▸ **Your goal**:
Count the lines below that contain the word "induction", and give only that number.

▸ **Provided records**:
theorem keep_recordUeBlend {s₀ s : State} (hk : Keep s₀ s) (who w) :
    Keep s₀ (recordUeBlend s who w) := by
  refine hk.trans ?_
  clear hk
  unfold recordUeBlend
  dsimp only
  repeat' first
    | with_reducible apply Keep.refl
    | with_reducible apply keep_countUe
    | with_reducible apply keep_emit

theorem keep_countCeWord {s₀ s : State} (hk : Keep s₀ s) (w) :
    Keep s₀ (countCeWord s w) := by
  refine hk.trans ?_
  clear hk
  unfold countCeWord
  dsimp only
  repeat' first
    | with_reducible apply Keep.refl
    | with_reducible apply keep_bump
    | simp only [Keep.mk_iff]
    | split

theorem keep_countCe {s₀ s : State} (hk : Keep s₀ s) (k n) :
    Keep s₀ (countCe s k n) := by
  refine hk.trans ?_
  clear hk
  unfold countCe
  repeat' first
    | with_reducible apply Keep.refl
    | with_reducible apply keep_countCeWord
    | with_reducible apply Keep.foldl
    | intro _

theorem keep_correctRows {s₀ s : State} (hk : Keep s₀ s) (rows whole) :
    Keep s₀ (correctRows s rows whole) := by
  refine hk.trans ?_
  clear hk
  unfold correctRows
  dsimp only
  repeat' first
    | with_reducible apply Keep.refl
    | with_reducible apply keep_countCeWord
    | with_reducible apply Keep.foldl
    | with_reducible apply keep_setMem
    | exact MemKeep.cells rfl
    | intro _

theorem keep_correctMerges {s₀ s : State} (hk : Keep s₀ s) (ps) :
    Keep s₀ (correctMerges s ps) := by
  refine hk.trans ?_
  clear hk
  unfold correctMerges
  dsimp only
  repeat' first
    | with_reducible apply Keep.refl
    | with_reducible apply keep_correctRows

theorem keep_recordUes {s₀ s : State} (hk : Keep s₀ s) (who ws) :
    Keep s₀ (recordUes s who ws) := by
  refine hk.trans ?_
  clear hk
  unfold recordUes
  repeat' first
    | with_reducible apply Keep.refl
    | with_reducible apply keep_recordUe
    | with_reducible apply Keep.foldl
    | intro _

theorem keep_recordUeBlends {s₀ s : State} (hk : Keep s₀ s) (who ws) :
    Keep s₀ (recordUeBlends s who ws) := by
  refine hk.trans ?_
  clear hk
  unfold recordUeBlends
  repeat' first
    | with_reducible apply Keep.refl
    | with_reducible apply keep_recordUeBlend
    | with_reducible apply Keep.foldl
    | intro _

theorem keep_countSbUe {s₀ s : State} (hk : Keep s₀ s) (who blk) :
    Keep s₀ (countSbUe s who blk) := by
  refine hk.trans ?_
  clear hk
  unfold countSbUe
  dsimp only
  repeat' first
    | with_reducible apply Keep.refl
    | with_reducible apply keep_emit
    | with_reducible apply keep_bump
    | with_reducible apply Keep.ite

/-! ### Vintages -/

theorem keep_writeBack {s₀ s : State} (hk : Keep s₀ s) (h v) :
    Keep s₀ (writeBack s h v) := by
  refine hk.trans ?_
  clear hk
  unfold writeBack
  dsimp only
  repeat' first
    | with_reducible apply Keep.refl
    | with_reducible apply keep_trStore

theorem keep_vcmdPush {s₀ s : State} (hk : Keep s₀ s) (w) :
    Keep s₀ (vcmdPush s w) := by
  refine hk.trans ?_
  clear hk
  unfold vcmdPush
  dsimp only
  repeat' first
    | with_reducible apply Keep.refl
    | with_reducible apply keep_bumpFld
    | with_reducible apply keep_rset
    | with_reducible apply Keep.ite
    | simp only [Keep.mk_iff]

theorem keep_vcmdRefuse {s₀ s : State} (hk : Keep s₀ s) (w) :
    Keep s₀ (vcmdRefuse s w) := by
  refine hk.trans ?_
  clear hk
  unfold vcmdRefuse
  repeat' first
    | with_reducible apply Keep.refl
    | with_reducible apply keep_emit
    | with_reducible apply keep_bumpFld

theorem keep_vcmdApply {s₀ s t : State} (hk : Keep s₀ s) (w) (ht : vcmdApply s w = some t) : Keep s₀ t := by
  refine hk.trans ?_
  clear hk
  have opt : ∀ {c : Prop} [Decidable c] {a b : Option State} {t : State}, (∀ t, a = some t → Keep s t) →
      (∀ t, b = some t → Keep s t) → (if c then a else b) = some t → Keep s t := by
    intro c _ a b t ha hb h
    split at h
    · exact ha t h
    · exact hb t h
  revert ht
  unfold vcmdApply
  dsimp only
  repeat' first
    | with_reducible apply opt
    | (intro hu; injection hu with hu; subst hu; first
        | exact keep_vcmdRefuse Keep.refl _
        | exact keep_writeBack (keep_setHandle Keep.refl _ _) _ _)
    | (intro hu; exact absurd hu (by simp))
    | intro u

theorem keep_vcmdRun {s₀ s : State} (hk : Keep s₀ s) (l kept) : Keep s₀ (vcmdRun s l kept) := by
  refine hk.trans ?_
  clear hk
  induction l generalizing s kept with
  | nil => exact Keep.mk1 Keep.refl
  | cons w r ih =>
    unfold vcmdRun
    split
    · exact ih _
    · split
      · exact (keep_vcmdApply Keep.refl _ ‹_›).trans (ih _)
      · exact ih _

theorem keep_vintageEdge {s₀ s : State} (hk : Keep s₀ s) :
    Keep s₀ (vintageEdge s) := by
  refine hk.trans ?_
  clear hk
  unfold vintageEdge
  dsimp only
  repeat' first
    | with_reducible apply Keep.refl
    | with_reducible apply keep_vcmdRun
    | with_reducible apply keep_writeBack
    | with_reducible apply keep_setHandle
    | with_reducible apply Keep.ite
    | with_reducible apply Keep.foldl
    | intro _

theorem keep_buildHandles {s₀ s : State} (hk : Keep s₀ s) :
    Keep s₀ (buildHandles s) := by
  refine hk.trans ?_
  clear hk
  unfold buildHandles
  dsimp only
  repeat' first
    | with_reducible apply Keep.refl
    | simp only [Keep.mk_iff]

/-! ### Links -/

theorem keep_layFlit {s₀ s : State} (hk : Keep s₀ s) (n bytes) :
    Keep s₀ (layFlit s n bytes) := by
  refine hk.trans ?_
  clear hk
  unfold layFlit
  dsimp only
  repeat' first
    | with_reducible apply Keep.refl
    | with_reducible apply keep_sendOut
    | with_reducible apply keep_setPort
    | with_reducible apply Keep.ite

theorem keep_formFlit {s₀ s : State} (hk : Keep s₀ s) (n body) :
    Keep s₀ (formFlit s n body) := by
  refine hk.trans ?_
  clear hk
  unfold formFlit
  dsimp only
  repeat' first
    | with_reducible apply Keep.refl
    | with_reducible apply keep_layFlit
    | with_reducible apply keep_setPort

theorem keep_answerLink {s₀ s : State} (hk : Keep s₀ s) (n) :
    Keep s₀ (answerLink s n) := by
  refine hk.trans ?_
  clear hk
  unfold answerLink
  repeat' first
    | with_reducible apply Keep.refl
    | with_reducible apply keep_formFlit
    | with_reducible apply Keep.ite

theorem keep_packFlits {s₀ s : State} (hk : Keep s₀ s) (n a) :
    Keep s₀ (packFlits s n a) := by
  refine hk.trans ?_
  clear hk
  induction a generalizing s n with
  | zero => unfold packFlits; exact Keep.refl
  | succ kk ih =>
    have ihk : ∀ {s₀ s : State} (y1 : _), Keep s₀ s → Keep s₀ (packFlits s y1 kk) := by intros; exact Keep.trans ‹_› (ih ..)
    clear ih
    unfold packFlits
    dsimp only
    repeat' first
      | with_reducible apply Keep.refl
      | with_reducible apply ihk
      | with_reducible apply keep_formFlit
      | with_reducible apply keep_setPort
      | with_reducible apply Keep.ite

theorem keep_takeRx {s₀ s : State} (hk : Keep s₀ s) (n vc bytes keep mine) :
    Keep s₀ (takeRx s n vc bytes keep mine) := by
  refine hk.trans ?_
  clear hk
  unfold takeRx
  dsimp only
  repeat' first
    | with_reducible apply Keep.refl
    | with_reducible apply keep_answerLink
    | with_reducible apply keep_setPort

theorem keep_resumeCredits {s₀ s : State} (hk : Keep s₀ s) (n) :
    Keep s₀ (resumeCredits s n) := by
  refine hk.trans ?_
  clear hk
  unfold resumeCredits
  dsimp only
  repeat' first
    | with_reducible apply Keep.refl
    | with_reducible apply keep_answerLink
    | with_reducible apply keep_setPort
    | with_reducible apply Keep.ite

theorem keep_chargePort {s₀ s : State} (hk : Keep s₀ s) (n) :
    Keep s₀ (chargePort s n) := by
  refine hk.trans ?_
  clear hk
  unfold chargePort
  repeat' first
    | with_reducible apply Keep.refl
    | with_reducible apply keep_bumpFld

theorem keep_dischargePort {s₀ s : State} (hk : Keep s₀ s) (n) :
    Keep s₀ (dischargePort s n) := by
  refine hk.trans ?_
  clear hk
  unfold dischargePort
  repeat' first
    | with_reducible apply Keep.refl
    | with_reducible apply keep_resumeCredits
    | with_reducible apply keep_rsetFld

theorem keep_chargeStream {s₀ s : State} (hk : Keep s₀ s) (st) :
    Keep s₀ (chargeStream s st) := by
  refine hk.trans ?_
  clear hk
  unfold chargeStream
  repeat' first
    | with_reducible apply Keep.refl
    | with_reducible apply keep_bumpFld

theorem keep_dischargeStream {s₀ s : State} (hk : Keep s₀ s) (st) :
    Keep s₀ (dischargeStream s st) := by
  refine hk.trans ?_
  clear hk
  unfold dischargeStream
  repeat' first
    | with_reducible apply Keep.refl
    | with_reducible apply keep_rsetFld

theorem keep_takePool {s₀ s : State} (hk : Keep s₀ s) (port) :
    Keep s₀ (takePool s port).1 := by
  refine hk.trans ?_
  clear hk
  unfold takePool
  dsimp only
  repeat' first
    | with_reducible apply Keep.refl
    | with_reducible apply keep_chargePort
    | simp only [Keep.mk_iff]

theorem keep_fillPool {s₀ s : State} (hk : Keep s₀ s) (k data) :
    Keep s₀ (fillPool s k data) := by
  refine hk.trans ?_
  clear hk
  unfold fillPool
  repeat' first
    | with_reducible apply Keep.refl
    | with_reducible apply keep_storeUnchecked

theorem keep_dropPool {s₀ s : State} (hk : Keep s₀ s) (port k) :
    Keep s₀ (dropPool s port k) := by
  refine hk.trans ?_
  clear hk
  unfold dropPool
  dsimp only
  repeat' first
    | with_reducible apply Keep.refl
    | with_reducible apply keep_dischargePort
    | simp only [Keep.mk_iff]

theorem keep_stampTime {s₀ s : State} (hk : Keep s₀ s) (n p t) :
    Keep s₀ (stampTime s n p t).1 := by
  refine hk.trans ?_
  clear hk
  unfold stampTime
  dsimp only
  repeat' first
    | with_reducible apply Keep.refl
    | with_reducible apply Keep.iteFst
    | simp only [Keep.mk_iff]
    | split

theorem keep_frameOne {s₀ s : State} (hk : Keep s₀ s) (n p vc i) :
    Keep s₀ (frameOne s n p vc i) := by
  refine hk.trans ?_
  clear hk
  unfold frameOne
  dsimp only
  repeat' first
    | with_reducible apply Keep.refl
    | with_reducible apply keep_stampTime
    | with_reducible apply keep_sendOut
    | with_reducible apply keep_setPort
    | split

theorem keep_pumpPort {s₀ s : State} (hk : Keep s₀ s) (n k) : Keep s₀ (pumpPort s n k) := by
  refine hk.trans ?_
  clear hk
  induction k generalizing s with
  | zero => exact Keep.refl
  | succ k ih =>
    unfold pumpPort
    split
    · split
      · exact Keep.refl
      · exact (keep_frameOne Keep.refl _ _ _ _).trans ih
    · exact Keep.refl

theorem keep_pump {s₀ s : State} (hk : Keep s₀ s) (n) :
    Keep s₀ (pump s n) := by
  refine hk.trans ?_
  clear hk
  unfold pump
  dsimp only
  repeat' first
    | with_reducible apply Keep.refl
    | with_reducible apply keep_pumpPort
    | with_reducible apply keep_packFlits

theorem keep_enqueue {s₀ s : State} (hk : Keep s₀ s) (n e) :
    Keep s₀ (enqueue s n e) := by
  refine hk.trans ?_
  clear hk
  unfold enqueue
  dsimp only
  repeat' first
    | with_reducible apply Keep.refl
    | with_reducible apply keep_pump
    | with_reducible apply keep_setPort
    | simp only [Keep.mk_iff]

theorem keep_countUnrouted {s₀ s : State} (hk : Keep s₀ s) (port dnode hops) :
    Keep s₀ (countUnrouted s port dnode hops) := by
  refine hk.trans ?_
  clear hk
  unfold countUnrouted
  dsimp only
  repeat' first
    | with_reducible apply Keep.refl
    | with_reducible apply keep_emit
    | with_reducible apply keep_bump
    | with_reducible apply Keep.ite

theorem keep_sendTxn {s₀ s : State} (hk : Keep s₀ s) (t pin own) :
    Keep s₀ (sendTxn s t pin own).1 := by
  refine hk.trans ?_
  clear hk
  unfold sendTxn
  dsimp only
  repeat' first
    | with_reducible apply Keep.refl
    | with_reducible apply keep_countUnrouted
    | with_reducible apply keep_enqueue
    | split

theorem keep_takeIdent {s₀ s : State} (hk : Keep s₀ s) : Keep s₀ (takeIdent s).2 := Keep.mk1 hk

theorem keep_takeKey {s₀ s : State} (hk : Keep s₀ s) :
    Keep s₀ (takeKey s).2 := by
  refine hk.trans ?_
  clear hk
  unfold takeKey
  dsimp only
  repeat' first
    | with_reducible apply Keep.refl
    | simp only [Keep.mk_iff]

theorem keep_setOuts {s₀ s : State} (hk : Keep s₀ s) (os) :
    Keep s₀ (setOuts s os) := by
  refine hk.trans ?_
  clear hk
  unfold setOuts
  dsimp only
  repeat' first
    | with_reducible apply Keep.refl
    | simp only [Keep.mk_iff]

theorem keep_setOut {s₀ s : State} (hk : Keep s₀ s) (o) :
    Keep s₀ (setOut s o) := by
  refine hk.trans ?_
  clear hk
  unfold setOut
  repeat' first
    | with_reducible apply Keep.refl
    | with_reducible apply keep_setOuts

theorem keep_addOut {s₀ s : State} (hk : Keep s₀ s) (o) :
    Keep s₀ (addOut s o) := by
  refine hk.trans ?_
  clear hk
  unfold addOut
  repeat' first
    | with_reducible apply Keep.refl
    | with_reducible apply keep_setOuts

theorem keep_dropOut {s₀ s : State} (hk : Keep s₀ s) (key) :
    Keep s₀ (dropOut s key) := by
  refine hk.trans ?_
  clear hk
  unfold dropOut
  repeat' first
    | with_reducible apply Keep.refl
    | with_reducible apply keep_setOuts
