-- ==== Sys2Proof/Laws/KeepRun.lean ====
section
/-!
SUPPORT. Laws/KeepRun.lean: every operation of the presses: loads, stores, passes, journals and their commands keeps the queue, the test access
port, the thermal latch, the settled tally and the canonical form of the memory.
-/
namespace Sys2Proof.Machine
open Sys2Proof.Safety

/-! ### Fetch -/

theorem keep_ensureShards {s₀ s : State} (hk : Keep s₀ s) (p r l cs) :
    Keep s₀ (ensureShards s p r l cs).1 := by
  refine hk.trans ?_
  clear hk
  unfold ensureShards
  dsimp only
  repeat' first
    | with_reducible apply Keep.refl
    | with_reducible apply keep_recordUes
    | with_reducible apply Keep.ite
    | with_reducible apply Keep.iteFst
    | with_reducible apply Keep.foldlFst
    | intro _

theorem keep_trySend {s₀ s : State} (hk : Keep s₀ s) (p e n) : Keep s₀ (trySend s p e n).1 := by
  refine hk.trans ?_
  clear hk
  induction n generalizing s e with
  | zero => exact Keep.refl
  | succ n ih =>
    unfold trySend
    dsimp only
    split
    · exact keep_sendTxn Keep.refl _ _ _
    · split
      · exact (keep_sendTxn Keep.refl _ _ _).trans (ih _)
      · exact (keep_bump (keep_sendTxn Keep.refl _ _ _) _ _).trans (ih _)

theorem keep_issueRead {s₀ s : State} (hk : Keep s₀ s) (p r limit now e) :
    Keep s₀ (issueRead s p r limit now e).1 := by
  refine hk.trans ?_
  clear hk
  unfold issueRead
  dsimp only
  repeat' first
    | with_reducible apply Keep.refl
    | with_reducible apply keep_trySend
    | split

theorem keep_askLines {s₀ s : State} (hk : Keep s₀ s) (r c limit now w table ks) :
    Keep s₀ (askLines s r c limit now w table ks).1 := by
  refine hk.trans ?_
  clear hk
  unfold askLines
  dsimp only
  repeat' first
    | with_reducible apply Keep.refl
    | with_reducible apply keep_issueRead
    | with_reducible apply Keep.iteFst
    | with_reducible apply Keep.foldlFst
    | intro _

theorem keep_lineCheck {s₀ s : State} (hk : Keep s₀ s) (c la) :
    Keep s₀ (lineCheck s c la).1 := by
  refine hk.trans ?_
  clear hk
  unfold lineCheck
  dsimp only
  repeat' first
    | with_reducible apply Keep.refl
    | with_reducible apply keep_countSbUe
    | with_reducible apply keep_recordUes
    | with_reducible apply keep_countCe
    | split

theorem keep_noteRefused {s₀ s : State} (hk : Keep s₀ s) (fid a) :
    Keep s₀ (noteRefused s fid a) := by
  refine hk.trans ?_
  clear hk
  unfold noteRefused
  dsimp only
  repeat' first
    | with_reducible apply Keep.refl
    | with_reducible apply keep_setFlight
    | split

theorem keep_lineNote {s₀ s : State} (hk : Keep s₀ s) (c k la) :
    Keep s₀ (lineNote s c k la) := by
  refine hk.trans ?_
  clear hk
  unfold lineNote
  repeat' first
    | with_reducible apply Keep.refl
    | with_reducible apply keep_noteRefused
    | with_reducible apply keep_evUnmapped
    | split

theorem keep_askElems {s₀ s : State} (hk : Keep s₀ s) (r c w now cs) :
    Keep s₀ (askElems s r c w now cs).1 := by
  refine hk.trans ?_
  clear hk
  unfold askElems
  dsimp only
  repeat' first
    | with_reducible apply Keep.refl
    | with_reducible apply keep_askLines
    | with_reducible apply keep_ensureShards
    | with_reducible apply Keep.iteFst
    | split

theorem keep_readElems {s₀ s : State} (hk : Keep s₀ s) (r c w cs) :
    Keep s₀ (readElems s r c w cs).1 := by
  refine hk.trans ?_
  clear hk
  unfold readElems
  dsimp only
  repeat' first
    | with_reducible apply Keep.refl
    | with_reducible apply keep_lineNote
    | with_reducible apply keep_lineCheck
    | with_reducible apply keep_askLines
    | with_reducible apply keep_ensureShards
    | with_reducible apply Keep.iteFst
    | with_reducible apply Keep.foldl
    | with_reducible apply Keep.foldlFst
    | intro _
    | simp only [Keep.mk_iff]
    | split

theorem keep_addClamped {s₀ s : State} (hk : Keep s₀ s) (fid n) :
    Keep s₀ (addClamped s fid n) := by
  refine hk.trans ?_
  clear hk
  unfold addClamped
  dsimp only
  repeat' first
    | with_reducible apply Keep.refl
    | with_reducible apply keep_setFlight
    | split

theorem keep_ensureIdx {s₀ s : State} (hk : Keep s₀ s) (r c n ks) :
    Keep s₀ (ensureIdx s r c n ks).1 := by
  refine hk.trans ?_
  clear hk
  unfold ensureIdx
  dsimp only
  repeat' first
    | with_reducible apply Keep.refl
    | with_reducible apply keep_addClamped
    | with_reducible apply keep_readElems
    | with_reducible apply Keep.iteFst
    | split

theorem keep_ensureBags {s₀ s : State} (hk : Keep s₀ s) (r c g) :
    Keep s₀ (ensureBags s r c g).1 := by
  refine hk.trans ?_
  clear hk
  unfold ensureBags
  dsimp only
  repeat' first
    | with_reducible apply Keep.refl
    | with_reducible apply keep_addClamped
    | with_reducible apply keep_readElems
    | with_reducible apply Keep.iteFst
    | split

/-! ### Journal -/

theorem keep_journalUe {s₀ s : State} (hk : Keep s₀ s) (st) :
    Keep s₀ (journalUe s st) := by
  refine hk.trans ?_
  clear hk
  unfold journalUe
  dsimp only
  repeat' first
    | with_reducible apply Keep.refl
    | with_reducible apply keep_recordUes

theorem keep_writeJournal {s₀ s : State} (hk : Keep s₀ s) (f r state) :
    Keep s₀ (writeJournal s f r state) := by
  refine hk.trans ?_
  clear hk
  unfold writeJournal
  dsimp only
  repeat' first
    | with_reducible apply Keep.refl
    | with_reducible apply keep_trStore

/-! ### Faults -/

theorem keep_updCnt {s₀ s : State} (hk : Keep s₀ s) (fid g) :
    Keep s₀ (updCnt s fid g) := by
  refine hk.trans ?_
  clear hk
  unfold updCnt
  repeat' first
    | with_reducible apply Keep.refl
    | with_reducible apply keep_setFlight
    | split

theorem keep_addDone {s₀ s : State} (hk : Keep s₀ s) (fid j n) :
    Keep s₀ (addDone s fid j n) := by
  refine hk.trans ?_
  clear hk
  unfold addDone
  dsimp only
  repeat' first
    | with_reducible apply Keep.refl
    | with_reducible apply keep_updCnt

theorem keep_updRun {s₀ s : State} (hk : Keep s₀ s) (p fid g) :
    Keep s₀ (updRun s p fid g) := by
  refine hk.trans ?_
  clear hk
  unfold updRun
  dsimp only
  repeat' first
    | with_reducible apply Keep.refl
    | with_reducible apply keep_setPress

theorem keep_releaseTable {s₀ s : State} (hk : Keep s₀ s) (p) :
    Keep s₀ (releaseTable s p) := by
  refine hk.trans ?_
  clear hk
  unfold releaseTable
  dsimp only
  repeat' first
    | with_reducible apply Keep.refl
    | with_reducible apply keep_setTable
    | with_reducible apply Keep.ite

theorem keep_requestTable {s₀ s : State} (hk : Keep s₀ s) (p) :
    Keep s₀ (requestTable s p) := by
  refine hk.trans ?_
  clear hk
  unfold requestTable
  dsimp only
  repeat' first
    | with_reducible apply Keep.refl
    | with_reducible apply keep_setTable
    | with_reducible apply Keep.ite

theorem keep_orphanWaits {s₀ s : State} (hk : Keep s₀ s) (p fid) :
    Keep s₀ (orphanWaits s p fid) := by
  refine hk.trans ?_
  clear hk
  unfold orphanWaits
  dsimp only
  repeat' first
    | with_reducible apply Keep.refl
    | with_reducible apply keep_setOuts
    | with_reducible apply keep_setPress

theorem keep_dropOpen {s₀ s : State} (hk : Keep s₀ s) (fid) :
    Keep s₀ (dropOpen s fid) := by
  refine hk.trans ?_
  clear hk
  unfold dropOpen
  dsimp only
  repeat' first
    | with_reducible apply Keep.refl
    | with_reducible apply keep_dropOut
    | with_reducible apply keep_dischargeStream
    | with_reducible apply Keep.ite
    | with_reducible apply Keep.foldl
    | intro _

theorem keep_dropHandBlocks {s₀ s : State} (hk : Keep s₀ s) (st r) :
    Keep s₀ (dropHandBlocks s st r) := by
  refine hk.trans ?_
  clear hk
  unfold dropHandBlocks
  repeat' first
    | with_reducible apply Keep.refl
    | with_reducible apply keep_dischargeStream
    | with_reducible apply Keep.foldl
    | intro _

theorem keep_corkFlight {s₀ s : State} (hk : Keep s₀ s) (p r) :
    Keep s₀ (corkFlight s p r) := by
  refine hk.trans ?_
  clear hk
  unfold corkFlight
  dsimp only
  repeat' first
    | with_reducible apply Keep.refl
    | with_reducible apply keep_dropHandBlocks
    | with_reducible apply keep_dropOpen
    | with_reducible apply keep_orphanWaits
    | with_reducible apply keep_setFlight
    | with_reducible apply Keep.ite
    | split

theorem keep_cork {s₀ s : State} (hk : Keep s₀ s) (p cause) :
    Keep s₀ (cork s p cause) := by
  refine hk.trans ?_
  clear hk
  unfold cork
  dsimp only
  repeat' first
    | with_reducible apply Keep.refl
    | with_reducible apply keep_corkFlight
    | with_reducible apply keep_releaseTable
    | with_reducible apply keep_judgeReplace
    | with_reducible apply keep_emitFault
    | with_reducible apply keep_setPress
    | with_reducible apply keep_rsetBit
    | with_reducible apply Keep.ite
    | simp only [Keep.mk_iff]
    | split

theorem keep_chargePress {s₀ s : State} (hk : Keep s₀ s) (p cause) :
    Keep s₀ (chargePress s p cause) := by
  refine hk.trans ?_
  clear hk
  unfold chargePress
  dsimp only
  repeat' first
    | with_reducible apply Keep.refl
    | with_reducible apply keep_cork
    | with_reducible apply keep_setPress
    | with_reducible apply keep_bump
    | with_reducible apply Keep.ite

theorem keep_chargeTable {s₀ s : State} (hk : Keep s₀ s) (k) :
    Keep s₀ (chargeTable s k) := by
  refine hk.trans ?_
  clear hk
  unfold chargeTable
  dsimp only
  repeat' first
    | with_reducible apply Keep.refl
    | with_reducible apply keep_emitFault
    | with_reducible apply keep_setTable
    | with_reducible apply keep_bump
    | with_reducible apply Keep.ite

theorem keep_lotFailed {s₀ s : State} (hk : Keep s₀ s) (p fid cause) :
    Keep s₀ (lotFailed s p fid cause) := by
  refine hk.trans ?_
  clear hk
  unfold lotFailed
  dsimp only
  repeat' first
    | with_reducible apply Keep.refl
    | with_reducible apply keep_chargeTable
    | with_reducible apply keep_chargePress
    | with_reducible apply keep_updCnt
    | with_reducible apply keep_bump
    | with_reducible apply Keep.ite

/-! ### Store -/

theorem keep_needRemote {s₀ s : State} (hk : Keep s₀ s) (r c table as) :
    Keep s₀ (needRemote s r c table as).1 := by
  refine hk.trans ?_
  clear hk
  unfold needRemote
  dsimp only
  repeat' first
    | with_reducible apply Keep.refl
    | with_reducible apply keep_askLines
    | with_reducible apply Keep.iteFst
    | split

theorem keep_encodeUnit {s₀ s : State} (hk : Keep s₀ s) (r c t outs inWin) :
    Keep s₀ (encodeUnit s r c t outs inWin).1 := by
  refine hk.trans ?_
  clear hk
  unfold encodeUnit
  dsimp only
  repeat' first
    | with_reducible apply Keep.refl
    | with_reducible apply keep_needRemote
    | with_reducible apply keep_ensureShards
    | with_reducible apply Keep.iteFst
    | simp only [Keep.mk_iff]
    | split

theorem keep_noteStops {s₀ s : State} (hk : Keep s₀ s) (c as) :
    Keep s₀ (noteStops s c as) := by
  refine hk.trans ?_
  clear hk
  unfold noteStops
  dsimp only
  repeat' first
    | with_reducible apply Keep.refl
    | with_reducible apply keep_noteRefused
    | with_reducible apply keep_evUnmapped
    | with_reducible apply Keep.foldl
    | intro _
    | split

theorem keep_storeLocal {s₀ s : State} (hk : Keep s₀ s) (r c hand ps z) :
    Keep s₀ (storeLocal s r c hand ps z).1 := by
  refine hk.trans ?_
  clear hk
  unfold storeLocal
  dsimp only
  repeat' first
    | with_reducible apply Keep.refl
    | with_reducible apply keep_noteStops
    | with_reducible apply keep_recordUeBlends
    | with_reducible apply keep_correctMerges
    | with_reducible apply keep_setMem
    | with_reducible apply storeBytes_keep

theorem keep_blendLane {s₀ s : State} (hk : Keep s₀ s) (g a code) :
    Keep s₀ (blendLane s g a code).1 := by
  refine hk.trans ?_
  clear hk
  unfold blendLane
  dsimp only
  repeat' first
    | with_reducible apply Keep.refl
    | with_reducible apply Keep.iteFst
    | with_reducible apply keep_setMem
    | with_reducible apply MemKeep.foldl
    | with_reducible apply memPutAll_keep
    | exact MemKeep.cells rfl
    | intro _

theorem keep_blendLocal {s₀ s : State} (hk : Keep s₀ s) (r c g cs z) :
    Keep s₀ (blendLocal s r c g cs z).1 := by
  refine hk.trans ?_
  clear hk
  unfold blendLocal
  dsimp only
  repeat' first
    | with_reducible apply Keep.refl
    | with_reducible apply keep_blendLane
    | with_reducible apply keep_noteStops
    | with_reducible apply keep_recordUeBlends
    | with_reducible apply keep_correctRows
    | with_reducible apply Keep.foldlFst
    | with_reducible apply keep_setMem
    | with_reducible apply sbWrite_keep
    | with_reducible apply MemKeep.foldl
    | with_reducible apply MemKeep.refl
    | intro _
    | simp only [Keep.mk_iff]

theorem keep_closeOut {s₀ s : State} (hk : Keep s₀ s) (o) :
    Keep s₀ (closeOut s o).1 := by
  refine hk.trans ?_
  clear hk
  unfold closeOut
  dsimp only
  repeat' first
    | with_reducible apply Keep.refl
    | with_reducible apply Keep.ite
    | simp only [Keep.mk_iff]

▸ **The completed task**:
4